Ты понял про прожекторы примерно через секунду. Примерно секунду ты жил, зная, что мир — весь обступивший пейзаж — есть временное недоразумение между тобой и Всевышним, что здесь нет никого, кроме Всевышнего и тебя, оставляющего ладонями светлые живые отпечатки на небе.
Когда маэстро Богданович уходит, манерно поклонившись темноте, в траве вокруг бассейна просыпаются ночные оросители и играют без свидетелей, сами с собой. Брызги попадают на лампы и от освященных кустов валит пар. Струя трогает скользкую башню, сложенную из белых топчанов, и шуршит на весь курорт никому не знакомый звук, пластиковый шепот. Вода волнует, обыскивает, мнет перепуганные кроны кипарисов, целится и попадает в большой зонт, отчего тот начинает вращаться все быстрее, в безлюдье распространяя скрип. Таков должен быть фонтан Стравинского, о котором ты впервые прочел в словаре и который ты впервые увидел по телевизору.
По всем кнопкам тиви ломают голову над смыслом: в день избрания нового Папы мраморный рельеф на могиле предшественника, мадонна с младенцем, покрылся инеем, растаявшим только на следующий день, после оглашения выбора конклава. Но тебя не удивляет такая новость. Тебя занимает, в чем состоит секрет и власть пятна. В том, что ты не можешь отказаться от желания понять его, хотя и знаешь, что понимать тут нечего, а потому понимание будет надуманным. Ты везде находишь его и видишь сквозь него все. Потому что не можешь наплевать на пятно. Единственное, что ты знаешь: оно — твое. Без него ты сделался бы неузнаваемо другим. Оно как надпись на могиле, рекламирующая жизнь усопшего.
Белую каплю отсутствия обнаружить внутри себя и поклоняться ей и знать свое место. И действовать и присутствовать ради отсутствия. Быть к зиянию гордым трафаретом.
Пришла собака деревянного цвета, и удивительно, как существо со столь понятливым взглядом никогда не сможет узнать новостей про мерзнущий мрамор, прочитать на могиле и разделить твои проблемы с пятном. Ты знаешь и читаешь за нее.

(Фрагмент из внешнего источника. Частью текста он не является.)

/-- R253, R269, R273, R278, R280: commands to axes and groups. `u` is the state as the write leaves it; what follows every command at once may then begin tracking (R270). R278: a stop of a group reaches its running move. `u` is the state as the write leaves it. -/
def Obligations.AxisAndGroupCommandsAct : Prop :=
  ((∀ (t : Nat) (cr : Carrier) (n : Fin 32) (s : State), s.sets t cr (Obj.axTorqueEnable n) 1 = true →
    ∃ u, exec (.axTorqueEnableOn t cr n) s = .next (s.after t u) ∧ u.acks cr ∧ ∀ c, u.g c (Obj.axTorqueEnable n) = 1) ∧
  (∀ (t : Nat) (cr : Carrier) (n : Fin 32) (s : State), s.sets t cr (Obj.axTorqueEnable n) 0 = true →
    ∃ u, exec (.axTorqueEnableOff t cr n) s = .next (s.after t u) ∧ u.acks cr ∧ ∀ c, u.g c (Obj.axTorqueEnable n) = 0) ∧
  (∀ (t : Nat) (cr : Carrier) (n : Fin 32) (v : Int) (g m : Nat) (s : State), s.sets t cr (Obj.pgTarget n) v = true →
    s.groupOf n = some (g, m) → s.v (Obj.agMode g) = 0 ∨ s.v (Obj.agMode g) = 3 →
    (∀ q, (s.gen n).stopReq ≠ some (max s.now t, q)) →
    ∃ u, exec (.pgTarget t cr n v) s = .next (s.after t u) ∧ u.acks cr ∧ (∀ c, u.g c (Obj.pgTarget n) = v) ∧
      ((s.gen n).mode = .standstill → v ≠ (s.gen n).tgt → u.gen n = (s.gen n).start v) ∧
      ((s.gen n).mode = .moving → v ≠ (s.gen n).tgt → (u.gen n).pend = some v) ∧
      ((s.gen n).mode = .moving → v = (s.gen n).tgt → (u.gen n).pend = none)) ∧
  (∀ (t : Nat) (cr : Carrier) (n : Fin 32) (v : Int) (g m : Nat) (s : State), s.sets t cr (Obj.pgTarget n) v = true →
    s.groupOf n = some (g, m) → s.v (Obj.agMode g) = 1 → (∀ q, (s.group g).stopReq ≠ some (max s.now t, q)) →
    ∃ u, exec (.pgTarget t cr n v) s = .next (s.after t u) ∧ u.acks cr ∧ (∀ c, u.g c (Obj.pgTarget n) = v) ∧
      (u.group g).pend.getD m none = (if v = (s.gen n).tgt then none else some v)) ∧
  (∀ (t : Nat) (cr : Carrier) (n : Fin 32) (s : State), s.sets t cr (Obj.pgControl n) 1 = true → s.jointGroup n = none →
    ∃ u, exec (.pgStop t cr n) s = .next (s.after t u) ∧ u.acks cr ∧ (u.gen n).mode = ((s.gen n).stop false).mode ∧
      (u.gen n).pend = none ∧ (u.gen n).inGroup = false) ∧
  (∀ (t : Nat) (cr : Carrier) (n : Fin 32) (s : State), s.sets t cr (Obj.pgControl n) 2 = true → s.jointGroup n = none →
    ∃ u, exec (.pgQuickStop t cr n) s = .next (s.after t u) ∧ u.acks cr ∧ (u.gen n).mode = ((s.gen n).stop true).mode ∧
      (u.gen n).pend = none ∧ (u.gen n).inGroup = false) ∧
  (∀ (t : Nat) (cr : Carrier) (n : Fin 32) (g : Nat) (s : State), s.sets t cr (Obj.pgControl n) 1 = true →
    s.jointGroup n = some g →
    ∃ u, exec (.pgStop t cr n) s = .next (s.after t u) ∧ u.acks cr ∧ (u.group g).pend = [] ∧ (u.group g).pendTotal = none) ∧
  (∀ (t : Nat) (cr : Carrier) (n : Fin 32) (g : Nat) (s : State), s.sets t cr (Obj.pgControl n) 2 = true →
    s.jointGroup n = some g →
    ∃ u, exec (.pgQuickStop t cr n) s = .next (s.after t u) ∧ u.acks cr ∧ (u.group g).pend = [] ∧
      (u.group g).pendTotal = none) ∧
  (∀ (t : Nat) (cr : Carrier) (g : Fin 16) (s : State), s.sets t cr (Obj.agControl g) 1 = true →
    s.v (Obj.agMode g) ≠ 0 →
    ∃ u, exec (.agStop t cr g) s = .next (s.after t u) ∧ u.acks cr ∧ (u.group g).pend = [] ∧ (u.group g).pendTotal = none ∧
      ((s.group g).move = none → (u.group g).move = none)) ∧
  (∀ (t : Nat) (cr : Carrier) (g : Fin 16) (s : State), s.sets t cr (Obj.agControl g) 2 = true →
    s.v (Obj.agMode g) ≠ 0 →
    ∃ u, exec (.agQuickStop t cr g) s = .next (s.after t u) ∧ u.acks cr ∧ (u.group g).pend = [] ∧
      (u.group g).pendTotal = none ∧ ((s.group g).move = none → (u.group g).move = none)) ∧
  (∀ (t : Nat) (cr : Carrier) (g : Fin 16) (m : Nat) (s : State), s.sets t cr (Obj.agControl g) 1 = true →
    s.v (Obj.agMode g) = 0 → m ∈ s.members g → s.isRemote g m = false → (s.group g).move = none →
    (∀ j ∈ s.members g, s.isRemote g j = false → s.groupOf (s.memberAxis g j) = some (g.val, j)) →
    ∃ u, exec (.agStop t cr g) s = .next (s.after t u) ∧ u.acks cr ∧ (u.gen (s.memberAxis g m)).pend = none ∧
      ((s.gen (s.memberAxis g m)).mode = .moving → (u.gen (s.memberAxis g m)).mode = .stopping false)) ∧
  (∀ (t : Nat) (cr : Carrier) (g : Fin 16) (m : Nat) (s : State), s.sets t cr (Obj.agControl g) 2 = true →
    s.v (Obj.agMode g) = 0 → m ∈ s.members g → s.isRemote g m = false → (s.group g).move = none →
    (∀ j ∈ s.members g, s.isRemote g j = false → s.groupOf (s.memberAxis g j) = some (g.val, j)) →
    ∃ u, exec (.agQuickStop t cr g) s = .next (s.after t u) ∧ u.acks cr ∧ (u.gen (s.memberAxis g m)).pend = none ∧
      ((s.gen (s.memberAxis g m)).mode = .moving → (u.gen (s.memberAxis g m)).mode = .stopping true)) ∧
  (∀ (t : Nat) (cr : Carrier) (g : Fin 16) (v : Int) (s : State), s.sets t cr (Obj.agForceTotal g) v = true →
    (∀ q, (s.group g).stopReq ≠ some (max s.now t, q)) →
    ∃ u, exec (.agForceTotal t cr g v) s = .next (s.after t u) ∧ u.acks cr ∧ ∀ c, u.g c (Obj.agForceTotal g) = v)) ∧
  (∀ (t : Nat) (cr : Carrier) (g : Fin 16) (m : GMove) (s : State), (s.group g).move = some m → s.v (Obj.agMode g) ≠ 0 →
    (s.sets t cr (Obj.agControl g) 1 = true →
      ∃ u, exec (.agStop t cr g) s = .next (s.after t u) ∧
        ((u.group g).move.bind fun x => x.stops.head?.map (·.quick)) = some ((m.stops.head?.map (·.quick)).getD false)) ∧
    (s.sets t cr (Obj.agControl g) 2 = true →
      ∃ u, exec (.agQuickStop t cr g) s = .next (s.after t u) ∧
        ((u.group g).move.bind fun x => x.stops.head?.map (·.quick)) = some true))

И найдя у себя в комнате тех, кого неточно зовут словом «смерть», ты спросишь: как же я не видел вас, где вы прятались прежде? И тебе ответят, каждый из них скажет по слову:
— Просто
— Раньше
— Ты
— Не
— Смотрел
— На
— Нас.
— А теперь? — переспросишь ты.
— А
— Теперь
— Ты
— Готов
— И
— Смотришь, — скажут тебе те несколько, которых столь приблизительно называют. Те, кто каждый день в твоей комнате заглядывали в тебя, как семья смотрит в телевизор.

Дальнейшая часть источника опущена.